Bus-Invert (BI) [1] coding is one of the well-known techniques that reduce the number of bus-transitions. BI is a simple coding that reduces the transitions of buslines in the following algorithm; If sending a datum activates more than half of the bus-lines, BI transmits its complement. The coding information, called inv-bit which indicates the inversion state of the transmitted data, is transmitted simultaneously with the datum.
Because of its simplicity and usability, many enhanced BI algorithms [2] [3] [4] [5] [6] [7] have been developed. Although many variations of BI algorithm have been presented, almost all of these algorithms have used an auxiliary line, called invert-line, to send an inv-bit. However, the invertline has two major drawbacks. The first is the increase of bus-areas due to the additional line. The second is the performance degradation due to its transitions.
Some activation of the invert-lines or bus-lines occurs in sending the inv. These activations are the overhead of BI coding that should be paid to reduce the transitions of the bus-lines. However, this overhead transition (OT) is the major factor reducing the performance of BI circuits. It is known that the invert-line generates many OTs, so that it significantly degrades the performance of BI.
To remove the invert-lines in implementation of the BI circuit, Selectively Activated Flip-Driver (SAFD) [8, 9] sends the inv through the bus by using a special busdriver called flip-driver. SAFD increases the performance by effectively suppressing the generation of OTs, so that it can reduce bus transitions by 35%.
According to a theoretical analysis [9, 10] , BIC can reduce bus transitions by up to 50% for independent data, if no OT is generated. The ordinary BIC with invert-lines, however, can reduce transitions by a maximum of 25% because of OTs generated by invert-lines.
A new BI implementation scheme, called Two-bit BusInvert Coding (TBIC) is presented in this paper.

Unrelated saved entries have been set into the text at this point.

/-- BLIND_STRING (R307): blind continuously for PROT_BLIND_MS. -/
def execBlindString (string : Ix) (s : State) : Host.Outcome State Fault Refusal :=
  .next (
    match (s.prot.get string).blindUp with
    | none => s
    | some u =>
      if judges s string && passed s u (ms (protN s string 0x0B0B)) then
        procTrip s string 9 (F32.ofRat (((s.elec.uptime - u : Nat) : Rat) / 8000000000)) 0 0
      else s)

/-! ### Thresholds (R313, R442) -/

/-- THRESHOLD_WRITE (R313): a code with its complement. -/
def execThresholdWrite (k : Nat) (w : Word) (s : State) : Host.Outcome State Fault Refusal :=
  .next (
    let code := bits w.toNat 11 0
    if !running s || decide (10 ≤ k) then s
    else if bits w.toNat 27 16 + code = 0xFFF then { s with outr := { s.outr with thr := setAt s.outr.thr k code } }
    else raise { s with outr := { s.outr with thrReject := true } } 206 (u8 k ++ u16 code))

/-- The threshold codes of one string that its acting parameters give, where a test passes old and new code (R313, R442). -/
def moveThresholds (s : State) (x : Ix) (f : Nat → Nat → Nat → Bool) : State :=
  (List.range 5).foldl (fun s c =>
    let k := 5 * x.num + c
    let new := thrCode s k
    if f c ((s.outr.thr[k]?).getD 0) new then { s with outr := { s.outr with thr := setAt s.outr.thr k new } } else s) s
/-- A new code moves the threshold outward, away from the processor limit it guards. -/
def outward (c old new : Nat) : Bool := if c = 1 ∨ c = 3 then decide (new < old) else decide (old < new)
/-- The inward writes of a string, in the tick that follows its boundary (R442). -/
def inwardWrites (s : State) (x : Ix) : State :=
  if s.par.inward.get x then
    moveThresholds { s with par := { s.par with inward := s.par.inward.set x false } } x fun _ _ _ => true
  else s

/-- A comparator proof of a string is running (R316): the close sequence is at its first stage. -/
def proofRuns (s : State) (x : Ix) : Bool := (s.prot.get x).close.any fun q => q.stage == 0

/-- The protection boundary of one string (R442). Changes of group 0x0B act; those that the other string still awaits are laid over it. -/
def protBoundary (s : State) (x : Ix) : State :=
  match s.par.protAt.get x with
  | none => s
  | some t =>
    if decide (s.grid.now < t) || proofRuns s x then s
    else
      let due (b : Bound) (a : Nat) : Bool := b == .protection0 || b == .protection1 || (b == .tick && (a == 0x0503 || a == 0x0504))
      let late := s.par.protAt.get x.other
      let old := (s.par.pending.filter fun p => due p.1 p.2.1).map fun p => (p.2.1, parN s p.2.1)
      let laid := s.par.overlay.set x []
      let laid := if late.any fun u => decide (s.grid.now < u) || proofRuns s x.other then
          (if (laid.get x.other).isEmpty then laid.set x.other old else laid)
        else laid
      let s := applyPending s due
      let s := { s with par := { s.par with protAt := s.par.protAt.set x none, overlay := laid, inward := s.par.inward.set x true } }
      powerLimits (moveThresholds s x outward) x

/-- PROTECTION_BOUNDARY (R313, R442): outward threshold writes and the new processor limits; the inward writes follow in the next tick. -/
def execProtectionBoundary (s : State) : Host.Outcome State Fault Refusal :=
  .next (if !running s then s else protBoundary (protBoundary s .zero) .one)

/-! ### Coil findings and tests (R319 to R321, R325) -/

/-- Every coil of the string is de-energised with both of its switches off (R316). -/
def coilsOff (s : State) (x : Ix) : Bool := coils.all fun c => !((s.prot.get x).coil c).energised && !hsOn s x c && !lsOn s x c
/-- The string's coils read back energised (R319): A high, B low, at least 100 mA. -/
def coilClosed (r : CoilRead) : Bool := r.a == .high && r.b == .low && decide (100 ≤ r.ma)
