/-! ### Giving up the active role -/

/-- Sequences of a string end with the ownership: STRING_CLOSE FAILED with cause 3, STRING_OPEN FAILED (R324, Table 14-16). -/
def endSequences (s : State) (x : Ix) : State :=
  let closing := ((s.prot.get x).close).isSome
  let s := abortClose s x 3
  let s := if closing then ownState s x .opened 8 else s
  let p := s.prot.get x
  let ids := ((p.openSeq.map (·.ids)).getD []) ++ (p.weldFor.getD [])
  let s := modProt s x fun p => { p with openSeq := none, weldFor := none }
  ids.foldl (fun s i => endLong s i .failed 0 []) s
/-- Rings are driven no more: no command awaits its reply, no trigger is under way (R29). -/
def quietRing (c : RingState) : RingState :=
  { c with txns := [], trigSent := none, trigFirst := none, sumDue := none, sumHalf := none }
/-- Only the active module judges a string and publishes its limits (R307, R310): what it counts starts afresh with the role, its latches stand as
they are. -/
def freshJudgements (p : ProtState) : ProtState :=
  { p with seen := false, blindUp := none, confirm := List.replicate 11 0, suspectRun := List.replicate 5 0, close := none,
           openSeq := none, vmax := 0, vmin := 0, lMin := 0, lMax := 0 }

/-- Estimators, fusion and Hold stop (Table 1-5); records received, the highest SEQ and the model stay. -/
def stopEngines (s : State) : State :=
  -- an open learning cycle ends with the role (Table 7-4)
  let s := disqualify (disqualify s .zero 5 s.grid.now 0 0) .one 5 s.grid.now 0 0
  let s := stopLoops s
  setSeed { s with
    est := { maxSeq := max s.est.maxSeq s.est.lastSeq, peerBuf := s.est.peerBuf, peerBufUp := s.est.peerBufUp, mirror := s.est.mirror,
             seed := s.est.seed },
    prot := s.prot.map freshJudgements,
    fus := { model := s.fus.model, modelStaged := s.fus.modelStaged, modelDue := s.fus.modelDue },
    hold := { mode := s.hold.mode, pSet := s.hold.pSet, qSet := s.hold.qSet },
    ring := s.ring.map quietRing } false
/-- An active module takes another role (R33, R44): buses listen only, Hold off, no longer angle source, the line released; its requests
end with its drive. -/
def giveUp (s : State) (role : Role) : State :=
  let was := isActive s
  let s := if was then endSequences (endSequences s .zero) .one else s
  let s := canSilent s
  let s := if was then setHold s .off 2 else s
  let s := setRole { s with grid := { s.grid with head := false, yielding := false }, outr := { s.outr with block := false } } role
  let s := if was then stopEngines s else if role = .isolated then setSeed s false else s
  let s := if s.outr.owner || s.outr.asserting then releaseLine s else s
  dropReqs (dropReqs s .zero) .one

/-- The module becomes isolated for a reason: 1 variant, 2 self-test, 3 command; an arbitration in progress ends with it (Table 1-4). -/
def goIsolated (s : State) (reason : Nat) : State :=
  let s := giveUp s .isolated
  { s with elec := { s.elec with isolation := reason, step := if s.pair.arbitrating then 7 else s.elec.step },
           pair := { s.pair with arbitrating := false } }

/-- Payload of a RELEASE frame (Table 12-13). -/
def releaseBytes (reason at_ : Nat) : List Byte := [toByte reason, 0] ++ beBytes 8 (stampOf at_).word
/-- The first holding-period boundary at least 2 ticks ahead (R352). -/
def releaseAt (s : State) : Nat :=
  let h := max 1 (holdPeriod s)
  if s.grid.on then (s.grid.now + 2 + h - 1) / h * h else 0
/-- An orderly release is accepted: RELEASE names its boundary; a second request is absorbed in one in progress (R352). -/
def requestRelease (s : State) (cause : Nat) (ids : List Nat) : State :=
  match s.pair.req with
  | some q => { s with pair := { s.pair with req := some { q with ids := q.ids ++ ids } } }
  | none =>
    let at_ := releaseAt s
    emit { s with pair := { s.pair with req := some { cause := cause, at_ := at_, ids := ids, gone := false } } }
      (.peer 0x36 (releaseBytes cause at_))
/-- An orderly release that is refused: EV 047 with the reason and the partner's findings (R352; log 162). -/
def refuseRelease (s : State) (cause : Nat) : State :=
  raise s 47 (u8 cause ++ u8 ((s.pair.peer.map (·.findings)).getD 0))

/-- HANDOVER (R352, R361). -/
def execHandover (h : Hdr) (s : State) : Host.Outcome State Fault Refusal :=
  .next (
    if !hostReady s h then s
    else if !(s.outr.owner && isActive s) then respond s h 0x0020 .refused 2
    else if !partnerFit s then refuseRelease (respond s h 0x0020 .refused 1) 3
    else
      let (id, s) := acceptLong s h 0x0020
      requestRelease s 3 [id])

/-- ORDERLY_RELEASE (R352): at the boundary the owner silences its buses and links, releases the line and becomes standby; an
activation then restarts it (R461). -/
def execOrderlyRelease (s : State) : Host.Outcome State Fault Refusal :=
  .next (
    match s.pair.req with
    | none => s
    | some q =>
      if running s && isActive s && s.outr.owner && !q.gone && (!s.grid.on || decide (q.at_ ≤ s.grid.now)) then
        let s := giveUp s .standby
        let s := { s with pair := { s.pair with req := some { q with gone := true } } }
        if s.upd.leaving.any (fun l => l.1 == 1) then leaveNow s else s
      else s)

/-- The immediate release after a failed runtime self-test (R351): RELEASE with reason 2 at the current tick, then isolated. -/
def failSelfTest (s : State) : State :=
  let s := { s with elec := { s.elec with selfTestOk := false } }
  let s := if isActive s then emit s (.peer 0x36 (releaseBytes 2 s.grid.now)) else s
  goIsolated s 2

/-- The module's own finding of Table 12-5 has held for its time, and the partner's lets it release. -/
def selfFindingHolds (s : State) (f : SelfFinding) (x : Ix) : Bool :=
  let cycles (o : Option Nat) : Bool := o.any fun n => decide (n + 128 * parN s 0x0C03 ≤ s.grid.now)
  match f with
  | .isoLost => strEnabled s x && !(s.front.fe.get x).isoOk && (s.pair.isoLost.get x).any (fun u => passed s u (ms 10)) && peerFinding s x.num
  | .ringLost => strEnabled s x && !(s.ring.get x).lockA && !(s.ring.get x).lockB && cycles (s.pair.ringLost.get x) && peerFinding s (2 + x.num)
  | .noStream => !s.grid.u0.accepted && !s.grid.u1.accepted && cycles s.pair.streamLost && peerFinding s 4
  | .selfTest => true

/-- SELF_RELEASE (R351): the finding has held for its time. -/
def execSelfRelease (finding : SelfFinding) (string : Ix) (s : State) : Host.Outcome State Fault Refusal :=
  .next (
    if !running s then s
    else if finding == .selfTest then failSelfTest s
    else if isActive s && s.outr.owner && testBit (parN s 0x0C02) finding.bitNo && partnerFit s && selfFindingHolds s finding string then
      requestRelease s 2 []
    else s)

/-- EJECTOR_OPEN (R360). -/
def execEjectorOpen (s : State) : Host.Outcome State Fault Refusal :=
  .next (
    if !s.elec.powered then s
    else
      let s := { s with pair := { s.pair with eject := true } }
      if running s && isActive s && s.outr.owner && parN s 0x0C04 == 1 then
        (if partnerFit s then requestRelease s 5 []
         else refuseRelease { s with pair := { s.pair with ejectRefused := true } } 5)
      else s)

/-- PARTNER_PRESENCE (R343, R359): EV 046 with the partner's ROLE at the change; without a partner, a line read as its own by slot B is faulty. -/
def execPartnerPresence (present : Bool) (s : State) : Host.Outcome State Fault Refusal :=
  .next (
    if !s.elec.powered || s.pair.present == present then s
    else
      let s := { s with pair := { s.pair with present := present } }
      let s := raiseOrDefer s 46 (ub present ++ u8 ((s.pair.peer.map (·.role)).getD 0))
      if lineFaulty s s.outr.line && !s.pair.lineFault then lineFault s s.outr.line else s)

/-- ISOLATE (R33, R403). -/
def execIsolate (h : Hdr) (s : State) : Host.Outcome State Fault Refusal :=
  .next (
    if !hostReady s h then s
    else if s.pair.role == .isolated then respond s h 0x0021 .refused 1
    else respondOk (goIsolated s 3) h 0x0021 [])

/-- REJOIN (R33, R403): accepted only when the cause of isolation has cleared. -/
def execRejoin (h : Hdr) (s : State) : Host.Outcome State Fault Refusal :=
  .next (
    if !hostReady s h then s
    else if s.pair.role != .isolated then respond s h 0x0022 .refused 3
    else if s.pair.peer.isSome && !s.pair.variantMatch then respond s h 0x0022 .refused 1
    else if !s.elec.selfTestOk then respond s h 0x0022 .refused 2
    else respondOk (takeFreeLine (setRole { s with elec := { s.elec with isolation := 0 } } .standby)) h 0x0022 [])

/-! ### The peer link (R346 to R349, R505) -/

/-- FLAGS, PROC_CAUSE and STATE of a string in PEER_STATUS (Table 12-13). -/
def peerString (s : State) (x : Ix) : List Byte :=
  let p := s.prot.get x
  [toByte (bit p.procTrip + 2 * bit p.outrTrip + 4 * bit (closeInhibit s x)), toByte p.procCause, toByte p.st.code, 0]
/-- Payload of PEER_STATUS (Table 12-13). -/
def peerStatusBytes (s : State) : List Byte :=
  [toByte (bit s.elec.slotB), toByte s.pair.role.code,
   toByte (bit s.outr.owner + 2 * bit s.outr.hbGood + 4 * bit (selfFit s) + 8 * bit s.grid.sync), toByte s.ident.variant] ++
  beBytes 8 (if s.elec.fw then s.upd.running else 0) ++ [toByte (updState s).code, toByte (findings s), 0, 0] ++
  beBytes 4 (parDigest s) ++ peerString s .zero ++ peerString s .one ++ [0, 0, 0, 0]

/-- PEER_STATUS_SEND (R346): every 10 ms, in the boot loader too. -/
def execPeerStatusSend (s : State) : Host.Outcome State Fault Refusal :=
  .next (if clocked s && (s.elec.fw || s.elec.loader) then emit s (.peer 0x30 (peerStatusBytes s)) else s)

/-- The content of a PEER_STATUS. -/
def readPeerStatus (b : List Byte) : PeerRec :=
  let str (o : Nat) : Nat × Nat × Nat := (byteAt b o, byteAt b (o + 1), byteAt b (o + 2))
  { slotB := byteAt b 0 == 1, role := byteAt b 1, flags := byteAt b 2, variant := byteAt b 3, version := beAt b 4 8, upd := byteAt b 12,
    findings := byteAt b 13, digest := beAt b 16 4, str := { zero := str 20, one := str 24 } }

/-- On a module that does not own the line a string reads the partner's STATE, and its nodes and hold bits follow the partner's drive
(R326, R330). -/
def followPartner (st : StrState) (p : ProtState) : ProtState :=
  let coil (on : Bool) (k : CoilState) : CoilState :=
    { k with a := if on then .high else .mid, b := if on then .low else .mid, holdBit := on, energised := on }
  match st with
  | .closed => { p with st := st, kPos := coil true p.kPos, kNeg := coil true p.kNeg, pre := coil false p.pre }
  | .opening => { p with st := st, kPos := coil true p.kPos, kNeg := coil true p.kNeg, pre := coil false p.pre }
  | .precharge => { p with st := st, kPos := coil false p.kPos, kNeg := coil true p.kNeg, pre := coil true p.pre }
  | .held => { p with st := st }
  | .opened => { p with st := st, kPos := coil false p.kPos, kNeg := coil false p.kNeg, pre := coil false p.pre }
  | .tripped => { p with st := st, kPos := coil false p.kPos, kNeg := coil false p.kNeg, pre := coil false p.pre }
/-- A non-owner takes the partner's STATE of both strings, and the drive it implies unless its own outrider asserts or drives on. -/
def mirrorStates (s : State) (r : PeerRec) : State :=
  if s.outr.owner then s
  else if s.outr.asserting || s.outr.overlap then readPartner s
  else
    let f (x : Ix) : ProtState := followPartner (StrState.decode (r.str.get x).2.2) (s.prot.get x)
    { s with prot := { zero := f .zero, one := f .one } }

TBIC divides an n-bit bus into n/2 sub-buses of width 2, and BI coding is independently applied to each sub-bus. TBIC transmits inv through a bus-line to avoid the increase of bus-width. Furthermore, it is devised to generate OTs that are as small as possible. 
II. TWO-BIT BUS-INVERT CODING WITH A MID-LEVEL STATE BUS-LINE
According to the theoretical performance analysis [9] , in general, the performance of BIC decreases with the increase of bus-width. Therefore, a bus with large buswidth needs to be partitioned into several sub-buses with narrower bus-width. For the transmission of independent data, the maximum achievable reduction ratio of BIC is 50%, when a bus is partitioned into a set of two-bit subbuses, on the condition that the coding circuit does not generate OTs [9] . When a bus is partitioned into two-bit sub-buses, the ordinary BIC which uses the invert-line can also get its maximum performance. However, it requires 50% increase of bus-width, and can only get 25% of reduction ratio which is only half of the maximum achievable value.
The Two-Bit Bus-Invert Coding (TBIC) with a midlevel state bus-line scheme is developed to increase the reduction ratio as much as possible, and to get rid of the problems of the invert-line. To maximize the performance of TBIC, TBIC deals with a two-bit bus so that it also partitions a bus into a set of two-bit sub-buses, and independently applies TBIC algorithms to each subbus. To avoid the increase of buswidth, TBIC does not use the invert-lines. Instead, it uses one of the bus-lines to send the inv-bit. In addition, TBIC is intended to minimize the overhead transitions of the bus-lines in sending the coding information. For this purpose, TBIC introduces a mid-level state to the line carrying inv-bit. By these two bus-lines, the TBIC can send and receive the three bits of information, i.e., two data bits, and one bit of coding information (inv), as follows.
Encoder Circuits
Because only two bits of a datum are involved in TBIC, the decision logic is simple: inverted transmission occurs only when both of the two bits are different from the current values of the corresponding bus-lines. The inversion information, inv, should be sent through the two bus-lines in the same cycle. Eight different states are required to transmit three bits, but only six stable states are possible with an N-line and an M-line. To get eight different states, TBIC uses the history (sequence) of two bus-lines. Fig. 2 (a) shows the encoder circuit of TBIC. It has a 3-bit register, and the entries of the register are named R0, R1, and RM. R0 and R1 store the values to be transmitted through the bus-lines B0 and B1 (let B0 be M-line, and B1 be N-line). RM is used to control the transmission value of M-line. If RM=1, the M-line transits to M-state, otherwise, the value in R0 is transmitted through the M-line. Table 1 shows the truth table for inv, and the next values of the registers. The truth table is designed to minimize the transition of bus-lines. According to the table, no more than one bus-line changes at any transmission cycle. The inv, and the next values of the register are determined by the following logic functions:
shows a simple example circuit for the busdriver. M-line is driven by a normal bus-driver when RM=0, while it is driven by Mid-level generator circuit when RM=1. Fig. 3(a) shows the decoder circuit for TBIC. The decoder also has a 3-bit register, of which the entries are R0, R1, and RM. Initially, the RM is reset to 0, and the values of M-line (B0) and N-line (B1) are stored at R0, and R1 of the register, respectively. The inversion state of the received data is decided by the values of the bus-lines and the register.
Decoder Circuits
At first, the level detector checks the voltage level of M-line to determine the value of M and B0. If the M-line is at mid-level, M is set to 1, and B0 is set to the value of R0. Otherwise, M is reset to 0, and B0 becomes the value of the M-line.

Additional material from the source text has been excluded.